GENEVA — Irritated by a new draft declaration for next month’s ministerial trade summit in Hong Kong, tensions have escalated between rich and developing countries ahead of the crucial Doha Round meeting.
U.S. Trade Representative Rob Portman and counterparts from the European Union, Brazil, India and Japan are slated to meet in Geneva Friday in an effort to come up with a more refined and less controversial draft declaration setting up a blueprint for the summit.
But failure to narrow the differences over contentious areas such as lowering tariffs on agriculture and industrial goods could put the outcome of the six-day summit that begins Dec. 13 in jeopardy and set back the chances of concluding the Doha Round at the end of 2006, top trade envoys said.
A successful deal would help lower trade barriers in goods and services worth over $11 trillion a year.
World Trade Organization director-general Pascal Lamy told chief negotiators from 149 countries on Monday that on agriculture and Nonagricultural Market Access, also known as NAMA, “there are still very significant divergences.”
Similar differences between rich and poor countries led to the collapse of the last summit in Cancun, Mexico, in September 2003.
The reactions to the draft circulated by Lamy and Amina Mohamed, chairman of the WTO General Council, on Saturday have heightened concerns of key WTO member countries.
Peter Allgeier, deputy USTR, asked about the draft declaration, said: “We think it needs to be built up on agriculture and NAMA and we’ll work with others to do just that.”

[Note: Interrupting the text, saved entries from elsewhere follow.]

/-- A run of a segment on a core: the segment, its registers and status (R178 to R182), call stack (R228), journal
and read map (R128, R129), and where it stands (R137, R157, R201, R236). -/
structure Run where
  task    : Nat := 0
  seg     : Nat := 0
  pc      : BitVec 21 := 0
  regs    : Tab W24 := []
  tsw     : W24 := 0
  repc    : W24 := 0
  rep     : Option Repeat := none
  resumed : Bool := false
  stack   : List (BitVec 21) := []
  journal : List JEntry := []
  readMap : List Nat := []
  direct  : Bool := false
  ended   : Bool := false
  stalled : Bool := false
  trap    : Option (BitVec 16 × BitVec 21) := none
  chk     : Bool := false
  miss    : Option (BitVec 4 × BitVec 2 × W24) := none
  supWait : Bool := false
  suspend : Bool := false
  icount  : Nat := 0
  deriving DecidableEq, Repr, Inhabited

/-- A scan core: the run it holds, retirement, whether it is an active core (R158), and its registers (R161). -/
structure Core where
  run      : Option Run := none
  retired  : Bool := false
  active   : Bool := true
  pcLast   : BitVec 21 := 0
  jrnPeak  : BitVec 13 := 0
  instr    : W32 := 0
  commits  : W32 := 0
  squash   : W32 := 0
  ovf      : W32 := 0
  serial   : W32 := 0
  resErr   : W32 := 0
  parErr   : W32 := 0
  eccCorr  : BitVec 16 := 0
  eccUnc   : BitVec 16 := 0
  fault    : Option (BitVec 3 × BitVec 5 × BitVec 14) := none
  faultPc  : BitVec 21 := 0
  faultLt  : W32 := 0
  deriving DecidableEq, Repr, Inhabited

/-- How a segment of the release stands (R149, R150): not yet dispatched, running on a core, tentatively skipped. -/
inductive SegSt where
  | pending | onCore (c : Nat) | skipped
  deriving DecidableEq, Repr, Inhabited

/-- One task at run time: `TSK_STATE`, `TSK_LT`, `TSK_OVR`, `TSK_TIME` (R119 to R121), the release in progress (its
bank, deadline, view, own writes and segments), and the grain maps of sparse scan (R146, R149, R151). -/
structure Task where
  st        : TState := .absent
  evtPend   : Bool := false
  ext       : Bool := false
  evtLost   : BitVec 16 := 0
  lt        : Tick := 0
  ovrTotal  : BitVec 16 := 0
  ovrConsec : Byte := 0
  execMax   : BitVec 16 := 0
  execLast  : BitVec 16 := 0
  lastTrap  : BitVec 16 := 0
  sticky    : BitVec 5 := 0
  due       : Nat := 0
  guarded   : Bool := false
  verdict   : Option Bool := none
  peerDone  : Bool := false
  bank      : Bool := false
  stepped   : Bool := false
  held      : Bool := false
  snapBits  : Tab Bool := []
  snapWords : Tab W24 := []
  ownBits   : Tab (Option Bool) := []
  ownWords  : Tab (Option W24) := []
  slots     : List Nat := []
  queue     : List (Nat × SegSt) := []
  ctx       : Option Run := none
  tod       : L48 := 0
  todFlags  : BitVec 2 := 0
  fullScan  : Bool := false
  fullK     : Bool := false
  dirty     : Grains := {}
  newPrev   : Grains := {}
  chg       : Grains := {}
  prev      : Grains := {}
  peak      : BitVec 16 := 0
  foreignAt : Option Nat := none
  deriving DecidableEq, Repr, Inhabited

Ambassador Clodoaldo Hugueney of Brazil, speaking on behalf of the G20, which includes India, China and South Africa, said: “The draft ministerial before us is, however, disappointing with regard to substance. We are still very far from completing the modalities for the agriculture negotiations.”
He said the document “reflects the lack of convergence.”

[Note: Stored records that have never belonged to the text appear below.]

-- ==== Sys2Proof/Machine/Claims.lean ====
section
/-! DEFINITION. Features, shared resources and their claims (R30 to R41). -/

namespace Sys2Proof.Machine

/-- The claim entries of a feature instance in index order (R30, R41); pins as the settings assign them. -/
def featureRes (s : State) (code inst : Nat) : List Nat :=
  match code with
  | 0x01 => [0, 1, 32]
  | 0x02 => [33]
  | 0x03 => [2, 3, 4, 5, 34, 52]
  | 0x10 => [6 + 2 * inst, 7 + 2 * inst, 53 + inst / 2]
  | 0x11 => [36, 48]
  | 0x12 => [22 + inst, 37 + inst, 49, 57]
  | 0x13 => [24 + inst, 39 + inst, 50, 58]
  | 0x14 => [26 + inst, 41 + inst]
  | 0x20 => let a := s.ports.tinPin.toNat
            let b := s.ports.ppsPin.toNat
            35 :: ((if a ≤ b then [a, b] else [b, a]).filter (· ≤ 5)).map (60 + ·)
  | 0x21 => if s.cast.pinSel.toNat ≤ 5 then [60 + s.cast.pinSel.toNat] else []
  | 0x22 => [28]
  | 0x23 => [29]
  | 0x24 => [30]
  | 0x25 => [60 + inst]
  | 0x26 => [31, 48 + inst]
  | _ => []

/-- The instances of a feature code (R31); none for a code that names no feature. -/
def featureCount : Nat → Nat
  | 0x01 | 0x02 | 0x03 | 0x11 | 0x20 | 0x21 | 0x22 | 0x23 | 0x24 => 1
  | 0x10 => 8
  | 0x12 | 0x13 | 0x14 => 2
  | 0x25 => 6
  | 0x26 => 4
  | _ => 0

/-- Features in order of rank, code and instance (R31, R35). -/
def featureOrder : List (Nat × Nat) :=
  [0x01, 0x02, 0x03, 0x10, 0x11, 0x12, 0x13, 0x14, 0x20, 0x21, 0x22, 0x23, 0x24, 0x25, 0x26].flatMap fun c =>
    (List.range (featureCount c)).map fun i => (c, i)

/-- The claim entry of a resource. -/
def claimAt (s : State) (n : Nat) : Claim := Tab.get {} s.res.claims n

/-- The first resource of a list that another feature holds (R32); instances of one feature code that share a
resource are not other features to each other. -/
def contested (s : State) (code : Nat) (rs : List Nat) : Option Nat :=
  rs.find? fun n => (claimAt s n).code.toNat ≠ 0 && (claimAt s n).code.toNat ≠ code

/-- One resource is claimed, or the claim on it joined (R41). -/
def claimOne (code inst n : Nat) (s : State) : State :=
  { s with res.claims := Tab.upd {} s.res.claims n fun c =>
      if c.code = 0 then { code := BitVec.ofNat 8 code, inst := BitVec.ofNat 8 inst }
      else { c with shares := c.shares ++ [BitVec.ofNat 8 inst] } }

/-- One resource is released: the claim passes to an instance that shares it, else the entry is free (R34, R41). -/
def releaseOne (code inst n : Nat) (s : State) : State :=
  { s with res.claims := Tab.upd {} s.res.claims n fun c =>
      if c.code.toNat ≠ code then c
      else if c.inst.toNat = inst then
        match c.shares with
        | [] => {}
        | i :: t => { c with inst := i, shares := t }
      else { c with shares := c.shares.filter fun i => i.toNat ≠ inst } }

/-- A refused claim (R36, R38, R39). -/
def refuseClaim (code inst n : Nat) (s : State) : State :=
  let h := claimAt s n
  let s := if s.res.conflict then s else
    { s with res.conflict := true, res.confRes := BitVec.ofNat 8 n, res.confFeat := h.code, res.confInst := h.inst,
             res.reqFeat := BitVec.ofNat 8 code, res.reqInst := BitVec.ofNat 8 inst }
  accession 0 0x0101 3 [BitVec.ofNat 8 code, BitVec.ofNat 8 inst, h.code, h.inst, BitVec.ofNat 8 n]
    { s with res.count := satInc s.res.count }

/-- Set the enable of a feature instance. -/
def setEnabled (code inst : Nat) (on : Bool) (s : State) : State :=
  let e := (BitVec.ofNat 8 code, BitVec.ofNat 8 inst)
  { s with res.enabled := if on then s.res.enabled ++ [e] else s.res.enabled.filter (· ≠ e),
           cast.pinEn := if code = 0x21 then on else s.cast.pinEn,
           ports.ppsHigh := if code = 0x20 ∧ !on then false else s.ports.ppsHigh }

/-- Whether a feature's enable is stored with the settings (R623): all but the two that a command holds for its
own run. -/
def enableStored (code : Nat) : Bool := code ≠ 0x22 && code ≠ 0x23

/-- Claim a feature's resources in one step and enable it (R32, R33); the contested resource when it is refused. -/
def claimFeature (code inst : Nat) (s : State) : State × Option Nat :=
  if enabled s code inst then (s, none)
  else
    let rs := featureRes s code inst
    match contested s code rs with
    | some n => (refuseClaim code inst n s, some n)
    | none =>
      let s := rs.foldl (fun s n => claimOne code inst n s) s
      let s := setEnabled code inst true s
      (if enableStored code then touchSettings s else s, none)

/-- Disable a feature and release its claims on the same edge (R34). -/
def releaseFeature (code inst : Nat) (s : State) : State :=
  if enabled s code inst then
    let s := (featureRes s code inst).foldl (fun s n => releaseOne code inst n s) s
    let s := setEnabled code inst false s
    if enableStored code then touchSettings s else s
  else s

/-- Enable the features that the stored settings enable, in rank order (R41). -/
def enableDefaults (l : List (Byte × Byte)) (s : State) : State :=
  featureOrder.foldl (fun s f =>
    if l.contains (BitVec.ofNat 8 f.1, BitVec.ofNat 8 f.2) then
      match claimFeature f.1 f.2 s with
      | (s, none) => s
      | (s, some n) =>
        let h := claimAt s n
        accession 0 0x0102 4 [BitVec.ofNat 8 f.1, BitVec.ofNat 8 f.2, h.code, h.inst, BitVec.ofNat 8 n]
          { s with res.denied := true }
    else s) s

/-! ## Settings that a pair shares (R375, R393) -/

/-- Whether a settings change is one of those that a standby takes over: of ports, publications, subscriptions and redundancy,
but for the pairing itself (R393). -/
def sharedSettings (d : ResyncData) : Bool :=
  match d with
  | .settings c _ _ | .enable c _ _ => (0x10 ≤ c.toNat && c.toNat ≤ 0x14) || c = 0x25
  | _ => true

/-- A settings change of this module is an item of the next record (R375). -/
def noteSettings (d : ResyncData) (s : State) : State :=
  if s.red.role = 1 ∧ sharedSettings d then { s with red.items := s.red.items ++ [.settings d] } else s

end Sys2Proof.Machine
end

Carlo Trojan, EU ambassador to the WTO, told delegates the declaration was “unambitious and unbalanced,” citing inequity between the agricultural and NAMA proposals.
The EU, which has taken a firm stance on opening its agriculture to greater international competition, has linked further movement to major developing countries such as India and Brazil putting forward solid market-opening commitments on industrial goods and services. The U.S. has also called for these major emerging economies to ease restrictions on goods and services.
Benin’s ambassador, Samuel Amehou, reflecting the concerns of other West African cotton-producing nations — Mali, Chad and Burkina Faso — asked by reporters about the draft declaration’s section on cotton, said, “The text has no substance. We want to see full modalities. We want the end of export subsidies at the end of this year.”
He warned that if the cotton issue was not solved in Hong Kong, “We are not going to be part of the consensus.”